INPUT FOR THIS TASK:

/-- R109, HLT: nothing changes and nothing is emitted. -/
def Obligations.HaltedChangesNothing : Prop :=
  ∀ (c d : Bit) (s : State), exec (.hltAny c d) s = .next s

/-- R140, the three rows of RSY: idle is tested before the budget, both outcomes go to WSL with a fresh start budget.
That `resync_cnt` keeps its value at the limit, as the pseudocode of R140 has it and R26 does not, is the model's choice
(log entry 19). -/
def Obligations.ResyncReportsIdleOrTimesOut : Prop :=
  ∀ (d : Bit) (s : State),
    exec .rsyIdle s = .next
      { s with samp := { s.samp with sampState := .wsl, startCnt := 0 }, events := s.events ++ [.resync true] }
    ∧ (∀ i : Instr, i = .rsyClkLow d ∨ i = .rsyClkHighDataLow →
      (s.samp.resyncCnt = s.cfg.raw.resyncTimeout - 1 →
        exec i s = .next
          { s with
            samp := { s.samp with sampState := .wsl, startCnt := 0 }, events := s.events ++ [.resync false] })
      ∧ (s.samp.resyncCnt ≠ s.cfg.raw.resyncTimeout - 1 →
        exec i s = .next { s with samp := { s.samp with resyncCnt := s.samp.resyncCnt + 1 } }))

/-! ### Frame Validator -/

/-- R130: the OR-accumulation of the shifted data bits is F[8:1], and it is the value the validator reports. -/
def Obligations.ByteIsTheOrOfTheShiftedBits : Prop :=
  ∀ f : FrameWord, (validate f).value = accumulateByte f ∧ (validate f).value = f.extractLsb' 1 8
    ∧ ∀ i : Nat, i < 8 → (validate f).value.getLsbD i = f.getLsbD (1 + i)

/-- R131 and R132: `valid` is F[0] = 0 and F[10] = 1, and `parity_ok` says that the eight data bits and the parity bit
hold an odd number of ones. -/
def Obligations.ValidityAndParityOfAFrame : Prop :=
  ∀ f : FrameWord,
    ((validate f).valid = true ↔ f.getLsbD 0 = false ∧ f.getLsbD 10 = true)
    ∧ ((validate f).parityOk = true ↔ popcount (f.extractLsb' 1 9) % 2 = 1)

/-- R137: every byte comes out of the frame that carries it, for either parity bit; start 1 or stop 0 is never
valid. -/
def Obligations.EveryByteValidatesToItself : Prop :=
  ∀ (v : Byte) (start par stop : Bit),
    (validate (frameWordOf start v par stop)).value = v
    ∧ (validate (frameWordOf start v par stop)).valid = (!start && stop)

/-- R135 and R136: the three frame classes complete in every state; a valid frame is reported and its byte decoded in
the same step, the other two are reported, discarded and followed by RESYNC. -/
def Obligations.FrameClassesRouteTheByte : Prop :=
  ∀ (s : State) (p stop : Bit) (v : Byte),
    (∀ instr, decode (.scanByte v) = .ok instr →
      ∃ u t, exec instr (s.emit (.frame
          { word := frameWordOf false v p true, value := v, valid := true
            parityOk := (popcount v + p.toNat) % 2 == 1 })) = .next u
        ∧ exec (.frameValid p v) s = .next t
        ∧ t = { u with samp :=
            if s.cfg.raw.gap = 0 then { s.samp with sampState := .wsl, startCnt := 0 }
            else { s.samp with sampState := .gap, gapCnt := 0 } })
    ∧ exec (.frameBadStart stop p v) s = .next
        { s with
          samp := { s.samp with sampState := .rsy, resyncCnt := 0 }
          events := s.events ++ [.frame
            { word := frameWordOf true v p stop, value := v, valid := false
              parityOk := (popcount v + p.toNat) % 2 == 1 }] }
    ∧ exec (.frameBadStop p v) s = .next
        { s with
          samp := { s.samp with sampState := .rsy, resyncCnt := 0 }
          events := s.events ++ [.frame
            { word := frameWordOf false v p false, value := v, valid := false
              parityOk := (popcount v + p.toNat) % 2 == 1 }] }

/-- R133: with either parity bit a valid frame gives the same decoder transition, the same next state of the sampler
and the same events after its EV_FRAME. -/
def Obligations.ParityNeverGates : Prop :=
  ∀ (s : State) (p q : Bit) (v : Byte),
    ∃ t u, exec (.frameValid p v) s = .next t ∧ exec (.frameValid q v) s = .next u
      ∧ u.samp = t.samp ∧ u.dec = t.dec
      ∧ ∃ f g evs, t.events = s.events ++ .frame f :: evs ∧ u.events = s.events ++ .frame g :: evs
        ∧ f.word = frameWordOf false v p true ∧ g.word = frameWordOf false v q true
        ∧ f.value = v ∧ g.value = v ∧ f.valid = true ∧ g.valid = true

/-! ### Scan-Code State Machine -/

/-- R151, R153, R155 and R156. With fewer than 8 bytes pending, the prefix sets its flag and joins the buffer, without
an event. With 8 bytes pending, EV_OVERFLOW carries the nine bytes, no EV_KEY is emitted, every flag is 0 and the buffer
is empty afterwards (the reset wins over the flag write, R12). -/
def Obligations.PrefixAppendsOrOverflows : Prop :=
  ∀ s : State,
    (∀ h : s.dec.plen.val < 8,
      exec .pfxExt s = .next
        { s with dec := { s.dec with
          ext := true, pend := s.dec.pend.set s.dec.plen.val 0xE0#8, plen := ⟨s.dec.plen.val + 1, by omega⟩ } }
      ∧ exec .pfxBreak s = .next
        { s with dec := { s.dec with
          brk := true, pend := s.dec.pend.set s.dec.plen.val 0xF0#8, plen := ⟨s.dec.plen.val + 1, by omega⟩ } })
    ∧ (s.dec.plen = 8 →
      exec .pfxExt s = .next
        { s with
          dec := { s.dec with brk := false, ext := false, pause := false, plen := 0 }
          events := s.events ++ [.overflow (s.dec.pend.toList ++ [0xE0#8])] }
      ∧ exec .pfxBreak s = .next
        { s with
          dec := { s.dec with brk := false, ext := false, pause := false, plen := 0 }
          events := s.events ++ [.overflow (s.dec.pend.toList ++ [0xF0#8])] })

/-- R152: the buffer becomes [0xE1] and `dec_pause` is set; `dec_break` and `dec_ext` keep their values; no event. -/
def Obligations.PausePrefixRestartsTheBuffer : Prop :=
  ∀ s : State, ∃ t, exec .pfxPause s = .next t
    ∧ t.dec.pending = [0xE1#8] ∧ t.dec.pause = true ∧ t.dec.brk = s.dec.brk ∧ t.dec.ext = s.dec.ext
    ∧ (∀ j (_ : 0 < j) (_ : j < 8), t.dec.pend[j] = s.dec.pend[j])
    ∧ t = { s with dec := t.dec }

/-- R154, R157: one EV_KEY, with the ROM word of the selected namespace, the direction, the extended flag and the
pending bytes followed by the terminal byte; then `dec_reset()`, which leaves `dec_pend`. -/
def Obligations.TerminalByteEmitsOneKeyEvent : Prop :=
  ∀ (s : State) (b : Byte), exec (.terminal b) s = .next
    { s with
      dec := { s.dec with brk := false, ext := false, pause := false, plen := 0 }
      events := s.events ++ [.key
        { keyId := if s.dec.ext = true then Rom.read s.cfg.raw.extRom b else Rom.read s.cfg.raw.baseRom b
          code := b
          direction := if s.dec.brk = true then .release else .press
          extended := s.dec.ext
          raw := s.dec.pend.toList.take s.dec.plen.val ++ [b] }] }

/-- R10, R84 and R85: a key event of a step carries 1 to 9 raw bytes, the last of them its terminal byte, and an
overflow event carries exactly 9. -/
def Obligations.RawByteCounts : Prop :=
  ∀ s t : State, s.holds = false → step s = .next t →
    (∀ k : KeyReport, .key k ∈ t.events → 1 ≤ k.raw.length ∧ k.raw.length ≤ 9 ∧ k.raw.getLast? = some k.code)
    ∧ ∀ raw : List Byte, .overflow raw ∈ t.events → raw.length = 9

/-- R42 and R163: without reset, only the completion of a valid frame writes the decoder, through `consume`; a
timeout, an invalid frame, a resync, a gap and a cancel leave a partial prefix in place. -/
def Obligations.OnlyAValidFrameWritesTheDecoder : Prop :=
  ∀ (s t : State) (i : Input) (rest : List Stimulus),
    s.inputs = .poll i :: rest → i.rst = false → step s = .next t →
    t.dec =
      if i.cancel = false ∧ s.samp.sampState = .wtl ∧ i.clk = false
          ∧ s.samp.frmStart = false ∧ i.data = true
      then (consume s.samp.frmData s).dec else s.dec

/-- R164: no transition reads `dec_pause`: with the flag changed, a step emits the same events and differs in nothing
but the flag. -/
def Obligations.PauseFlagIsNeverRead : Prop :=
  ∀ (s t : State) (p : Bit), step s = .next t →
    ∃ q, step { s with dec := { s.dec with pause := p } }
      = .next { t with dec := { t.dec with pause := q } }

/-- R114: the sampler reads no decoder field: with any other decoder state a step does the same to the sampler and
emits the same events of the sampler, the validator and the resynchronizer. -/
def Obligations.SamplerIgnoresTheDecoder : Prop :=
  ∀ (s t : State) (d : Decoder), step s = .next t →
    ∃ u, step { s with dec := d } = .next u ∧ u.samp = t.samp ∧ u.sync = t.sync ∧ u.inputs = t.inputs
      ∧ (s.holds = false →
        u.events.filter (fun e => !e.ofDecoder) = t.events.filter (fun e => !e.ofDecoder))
--
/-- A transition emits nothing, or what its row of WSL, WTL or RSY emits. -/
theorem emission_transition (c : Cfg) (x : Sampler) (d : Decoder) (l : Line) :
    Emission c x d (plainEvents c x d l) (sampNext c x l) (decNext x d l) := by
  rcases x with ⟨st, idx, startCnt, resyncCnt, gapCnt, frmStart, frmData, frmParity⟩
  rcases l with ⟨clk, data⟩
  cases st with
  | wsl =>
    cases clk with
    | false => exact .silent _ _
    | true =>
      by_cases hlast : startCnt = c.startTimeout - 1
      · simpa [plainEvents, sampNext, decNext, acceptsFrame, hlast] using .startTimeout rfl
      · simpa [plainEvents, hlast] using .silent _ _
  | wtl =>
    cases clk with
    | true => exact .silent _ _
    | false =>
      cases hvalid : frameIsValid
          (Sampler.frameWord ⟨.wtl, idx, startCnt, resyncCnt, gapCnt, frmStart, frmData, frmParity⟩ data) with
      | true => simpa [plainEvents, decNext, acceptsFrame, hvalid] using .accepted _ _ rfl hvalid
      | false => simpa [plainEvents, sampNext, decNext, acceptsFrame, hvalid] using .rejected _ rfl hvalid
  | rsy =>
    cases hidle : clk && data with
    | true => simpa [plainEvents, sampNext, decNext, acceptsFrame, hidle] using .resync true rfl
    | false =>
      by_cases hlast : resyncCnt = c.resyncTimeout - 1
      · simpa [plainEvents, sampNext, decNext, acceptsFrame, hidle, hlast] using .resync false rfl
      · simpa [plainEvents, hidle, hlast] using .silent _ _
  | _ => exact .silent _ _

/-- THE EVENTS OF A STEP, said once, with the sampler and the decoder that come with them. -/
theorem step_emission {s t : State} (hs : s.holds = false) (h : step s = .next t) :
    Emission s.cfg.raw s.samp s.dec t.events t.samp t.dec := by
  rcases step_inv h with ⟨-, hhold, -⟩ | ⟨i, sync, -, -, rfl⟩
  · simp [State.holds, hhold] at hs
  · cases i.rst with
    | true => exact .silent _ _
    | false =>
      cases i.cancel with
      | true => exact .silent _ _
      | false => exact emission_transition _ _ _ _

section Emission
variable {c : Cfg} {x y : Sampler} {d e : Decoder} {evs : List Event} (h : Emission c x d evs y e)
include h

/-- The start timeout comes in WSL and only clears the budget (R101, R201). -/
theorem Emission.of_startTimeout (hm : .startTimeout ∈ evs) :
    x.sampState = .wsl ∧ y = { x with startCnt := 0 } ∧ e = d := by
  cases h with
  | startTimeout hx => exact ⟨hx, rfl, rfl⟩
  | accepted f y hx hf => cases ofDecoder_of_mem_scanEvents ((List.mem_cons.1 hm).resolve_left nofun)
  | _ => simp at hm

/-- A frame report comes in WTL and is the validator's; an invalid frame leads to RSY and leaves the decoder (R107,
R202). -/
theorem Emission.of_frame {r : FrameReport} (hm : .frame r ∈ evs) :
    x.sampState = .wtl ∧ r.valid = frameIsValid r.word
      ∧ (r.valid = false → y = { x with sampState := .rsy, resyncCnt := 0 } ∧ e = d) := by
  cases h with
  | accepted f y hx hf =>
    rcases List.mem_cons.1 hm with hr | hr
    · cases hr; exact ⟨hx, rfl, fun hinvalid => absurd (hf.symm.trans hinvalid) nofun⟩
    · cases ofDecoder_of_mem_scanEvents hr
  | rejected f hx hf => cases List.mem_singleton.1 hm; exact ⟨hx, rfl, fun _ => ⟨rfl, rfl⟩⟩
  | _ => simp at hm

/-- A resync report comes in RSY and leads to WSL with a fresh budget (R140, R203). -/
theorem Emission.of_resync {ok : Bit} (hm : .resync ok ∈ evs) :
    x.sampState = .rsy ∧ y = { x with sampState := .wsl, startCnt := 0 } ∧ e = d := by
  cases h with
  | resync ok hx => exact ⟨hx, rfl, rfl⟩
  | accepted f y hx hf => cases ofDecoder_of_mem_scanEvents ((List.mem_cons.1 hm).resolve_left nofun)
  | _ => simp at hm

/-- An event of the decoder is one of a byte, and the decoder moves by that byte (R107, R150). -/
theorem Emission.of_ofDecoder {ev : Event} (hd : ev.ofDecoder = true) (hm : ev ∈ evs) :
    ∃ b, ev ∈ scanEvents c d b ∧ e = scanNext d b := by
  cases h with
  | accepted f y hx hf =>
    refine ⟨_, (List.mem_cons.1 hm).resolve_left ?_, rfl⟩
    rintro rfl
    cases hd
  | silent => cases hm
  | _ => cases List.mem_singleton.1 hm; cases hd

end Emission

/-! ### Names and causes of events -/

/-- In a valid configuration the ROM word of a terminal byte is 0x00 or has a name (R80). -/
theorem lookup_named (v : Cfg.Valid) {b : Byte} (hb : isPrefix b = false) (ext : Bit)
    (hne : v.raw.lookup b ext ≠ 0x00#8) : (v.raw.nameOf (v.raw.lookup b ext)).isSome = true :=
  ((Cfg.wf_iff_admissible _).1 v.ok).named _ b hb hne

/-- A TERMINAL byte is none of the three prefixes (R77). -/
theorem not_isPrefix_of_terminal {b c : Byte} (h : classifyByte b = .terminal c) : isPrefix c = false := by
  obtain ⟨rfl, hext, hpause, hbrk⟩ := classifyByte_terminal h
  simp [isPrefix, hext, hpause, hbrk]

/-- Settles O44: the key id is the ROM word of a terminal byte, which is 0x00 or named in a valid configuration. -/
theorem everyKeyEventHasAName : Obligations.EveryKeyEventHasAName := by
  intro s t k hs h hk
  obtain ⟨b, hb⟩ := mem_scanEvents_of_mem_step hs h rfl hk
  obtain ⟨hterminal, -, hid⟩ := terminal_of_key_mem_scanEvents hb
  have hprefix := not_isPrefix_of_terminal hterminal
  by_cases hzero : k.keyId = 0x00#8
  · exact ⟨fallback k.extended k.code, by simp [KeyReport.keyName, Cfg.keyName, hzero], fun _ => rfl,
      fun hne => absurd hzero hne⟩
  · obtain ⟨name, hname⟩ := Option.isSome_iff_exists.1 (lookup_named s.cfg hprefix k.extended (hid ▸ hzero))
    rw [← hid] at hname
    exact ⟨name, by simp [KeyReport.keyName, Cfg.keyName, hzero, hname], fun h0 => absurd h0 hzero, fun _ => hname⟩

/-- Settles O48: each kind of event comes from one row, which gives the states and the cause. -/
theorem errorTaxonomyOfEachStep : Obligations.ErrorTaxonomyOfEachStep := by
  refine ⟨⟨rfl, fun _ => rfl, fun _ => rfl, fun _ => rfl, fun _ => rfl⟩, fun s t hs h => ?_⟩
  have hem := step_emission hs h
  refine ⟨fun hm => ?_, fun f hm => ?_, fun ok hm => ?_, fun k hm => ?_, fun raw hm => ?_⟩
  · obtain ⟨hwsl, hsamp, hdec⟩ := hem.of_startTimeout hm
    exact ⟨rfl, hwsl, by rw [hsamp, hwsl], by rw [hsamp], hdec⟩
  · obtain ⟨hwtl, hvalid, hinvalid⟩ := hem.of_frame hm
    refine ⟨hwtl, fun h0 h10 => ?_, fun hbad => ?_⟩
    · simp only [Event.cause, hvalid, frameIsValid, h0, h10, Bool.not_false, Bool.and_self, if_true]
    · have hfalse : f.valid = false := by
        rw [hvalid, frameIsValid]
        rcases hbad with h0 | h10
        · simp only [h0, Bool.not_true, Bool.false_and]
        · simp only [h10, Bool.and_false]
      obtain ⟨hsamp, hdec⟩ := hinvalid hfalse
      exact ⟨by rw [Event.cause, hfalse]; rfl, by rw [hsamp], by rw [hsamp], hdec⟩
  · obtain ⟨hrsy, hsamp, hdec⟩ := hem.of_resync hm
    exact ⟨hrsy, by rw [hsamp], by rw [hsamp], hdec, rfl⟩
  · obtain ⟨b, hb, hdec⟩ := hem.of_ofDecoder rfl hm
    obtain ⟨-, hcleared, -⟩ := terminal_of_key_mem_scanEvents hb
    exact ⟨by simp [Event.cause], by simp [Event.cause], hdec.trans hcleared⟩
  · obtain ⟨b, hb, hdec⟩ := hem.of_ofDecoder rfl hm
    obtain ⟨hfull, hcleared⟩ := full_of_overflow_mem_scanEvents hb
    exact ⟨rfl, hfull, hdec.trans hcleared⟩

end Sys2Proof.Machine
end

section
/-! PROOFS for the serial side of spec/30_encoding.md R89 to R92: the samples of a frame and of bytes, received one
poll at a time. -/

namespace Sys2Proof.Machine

REQUIRED ACTION:
Reproduce each line from the listing above that includes the word "hzero".

RESULT FOR THIS EXERCISE:
  by_cases hzero : k.keyId = 0x00#8
  · exact ⟨fallback k.extended k.code, by simp [KeyReport.keyName, Cfg.keyName, hzero], fun _ => rfl,
      fun hne => absurd hzero hne⟩
  · obtain ⟨name, hname⟩ := Option.isSome_iff_exists.1 (lookup_named s.cfg hprefix k.extended (hid ▸ hzero))
    exact ⟨name, by simp [KeyReport.keyName, Cfg.keyName, hzero, hname], fun h0 => absurd h0 hzero, fun _ => hname⟩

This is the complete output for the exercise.